Input for this task =
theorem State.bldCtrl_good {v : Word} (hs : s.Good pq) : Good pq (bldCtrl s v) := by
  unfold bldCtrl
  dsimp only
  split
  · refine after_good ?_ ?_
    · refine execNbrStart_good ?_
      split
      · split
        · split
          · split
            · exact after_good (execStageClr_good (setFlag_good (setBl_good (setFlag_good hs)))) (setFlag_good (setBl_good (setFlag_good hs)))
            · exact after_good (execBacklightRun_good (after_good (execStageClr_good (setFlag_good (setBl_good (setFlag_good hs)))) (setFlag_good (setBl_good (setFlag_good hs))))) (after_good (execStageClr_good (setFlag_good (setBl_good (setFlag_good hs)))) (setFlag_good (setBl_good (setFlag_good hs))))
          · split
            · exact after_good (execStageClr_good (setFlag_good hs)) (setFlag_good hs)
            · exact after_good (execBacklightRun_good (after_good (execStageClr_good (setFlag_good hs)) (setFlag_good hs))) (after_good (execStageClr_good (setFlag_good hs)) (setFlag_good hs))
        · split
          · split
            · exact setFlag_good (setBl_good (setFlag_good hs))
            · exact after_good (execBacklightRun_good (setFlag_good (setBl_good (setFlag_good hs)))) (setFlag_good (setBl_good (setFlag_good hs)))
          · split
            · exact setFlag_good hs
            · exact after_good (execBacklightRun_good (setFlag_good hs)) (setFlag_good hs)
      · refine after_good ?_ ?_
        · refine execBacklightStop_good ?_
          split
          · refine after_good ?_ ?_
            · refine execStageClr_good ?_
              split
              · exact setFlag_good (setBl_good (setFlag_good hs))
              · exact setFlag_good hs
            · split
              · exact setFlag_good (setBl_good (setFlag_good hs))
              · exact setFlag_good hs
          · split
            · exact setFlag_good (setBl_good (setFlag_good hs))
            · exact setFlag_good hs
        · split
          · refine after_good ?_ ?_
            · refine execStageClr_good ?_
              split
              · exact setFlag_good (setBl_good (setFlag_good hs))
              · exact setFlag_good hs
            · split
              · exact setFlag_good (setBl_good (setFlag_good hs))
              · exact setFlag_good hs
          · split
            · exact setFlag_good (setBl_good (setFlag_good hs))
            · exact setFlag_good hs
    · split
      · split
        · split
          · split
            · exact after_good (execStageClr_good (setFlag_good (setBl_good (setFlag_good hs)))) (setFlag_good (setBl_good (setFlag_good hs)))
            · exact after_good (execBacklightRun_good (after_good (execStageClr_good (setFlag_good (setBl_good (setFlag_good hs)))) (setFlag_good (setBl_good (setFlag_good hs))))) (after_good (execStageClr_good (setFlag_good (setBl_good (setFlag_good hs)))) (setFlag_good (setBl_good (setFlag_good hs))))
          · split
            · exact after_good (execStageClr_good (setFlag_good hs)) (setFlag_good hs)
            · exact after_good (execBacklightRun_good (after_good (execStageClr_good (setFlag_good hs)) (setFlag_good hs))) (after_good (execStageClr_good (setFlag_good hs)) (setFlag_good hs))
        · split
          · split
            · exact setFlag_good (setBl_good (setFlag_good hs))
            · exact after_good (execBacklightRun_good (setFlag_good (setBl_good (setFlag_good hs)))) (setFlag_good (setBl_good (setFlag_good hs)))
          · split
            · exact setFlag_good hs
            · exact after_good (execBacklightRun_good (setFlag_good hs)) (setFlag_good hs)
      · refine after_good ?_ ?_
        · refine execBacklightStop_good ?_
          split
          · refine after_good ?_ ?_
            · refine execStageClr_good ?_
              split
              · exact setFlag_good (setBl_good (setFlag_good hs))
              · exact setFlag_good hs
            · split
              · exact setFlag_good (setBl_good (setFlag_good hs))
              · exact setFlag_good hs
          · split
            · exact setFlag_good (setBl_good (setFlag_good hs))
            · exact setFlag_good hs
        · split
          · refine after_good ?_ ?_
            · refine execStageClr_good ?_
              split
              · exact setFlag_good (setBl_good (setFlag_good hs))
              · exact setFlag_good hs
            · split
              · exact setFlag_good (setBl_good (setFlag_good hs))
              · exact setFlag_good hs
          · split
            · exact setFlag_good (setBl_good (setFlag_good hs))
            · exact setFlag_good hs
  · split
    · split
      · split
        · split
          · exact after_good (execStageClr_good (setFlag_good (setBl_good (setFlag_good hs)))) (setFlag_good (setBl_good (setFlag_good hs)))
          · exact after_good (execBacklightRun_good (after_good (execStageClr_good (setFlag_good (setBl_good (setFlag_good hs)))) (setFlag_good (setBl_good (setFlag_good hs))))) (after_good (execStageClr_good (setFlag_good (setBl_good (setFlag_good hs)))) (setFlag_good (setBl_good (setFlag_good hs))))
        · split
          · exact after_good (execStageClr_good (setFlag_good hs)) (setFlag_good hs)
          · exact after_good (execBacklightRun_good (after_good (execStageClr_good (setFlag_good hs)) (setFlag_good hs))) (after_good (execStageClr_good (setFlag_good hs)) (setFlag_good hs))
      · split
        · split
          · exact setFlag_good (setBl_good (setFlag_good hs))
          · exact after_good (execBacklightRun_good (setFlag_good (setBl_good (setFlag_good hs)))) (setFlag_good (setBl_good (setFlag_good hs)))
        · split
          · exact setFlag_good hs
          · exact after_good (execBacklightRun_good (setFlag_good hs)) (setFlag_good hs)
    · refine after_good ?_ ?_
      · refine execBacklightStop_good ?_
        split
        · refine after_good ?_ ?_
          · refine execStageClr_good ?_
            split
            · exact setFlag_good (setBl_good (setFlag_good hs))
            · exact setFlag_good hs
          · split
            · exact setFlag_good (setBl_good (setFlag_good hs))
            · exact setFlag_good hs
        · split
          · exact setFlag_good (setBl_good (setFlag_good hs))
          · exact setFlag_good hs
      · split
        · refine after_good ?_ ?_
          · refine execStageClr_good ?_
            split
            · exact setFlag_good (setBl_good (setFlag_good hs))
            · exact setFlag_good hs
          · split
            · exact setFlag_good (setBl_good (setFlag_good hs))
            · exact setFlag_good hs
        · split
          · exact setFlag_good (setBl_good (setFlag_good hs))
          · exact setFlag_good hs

Required work = From the entries, find how many lines contain "bldCtrl" and give the number alone.

Exercise result = 2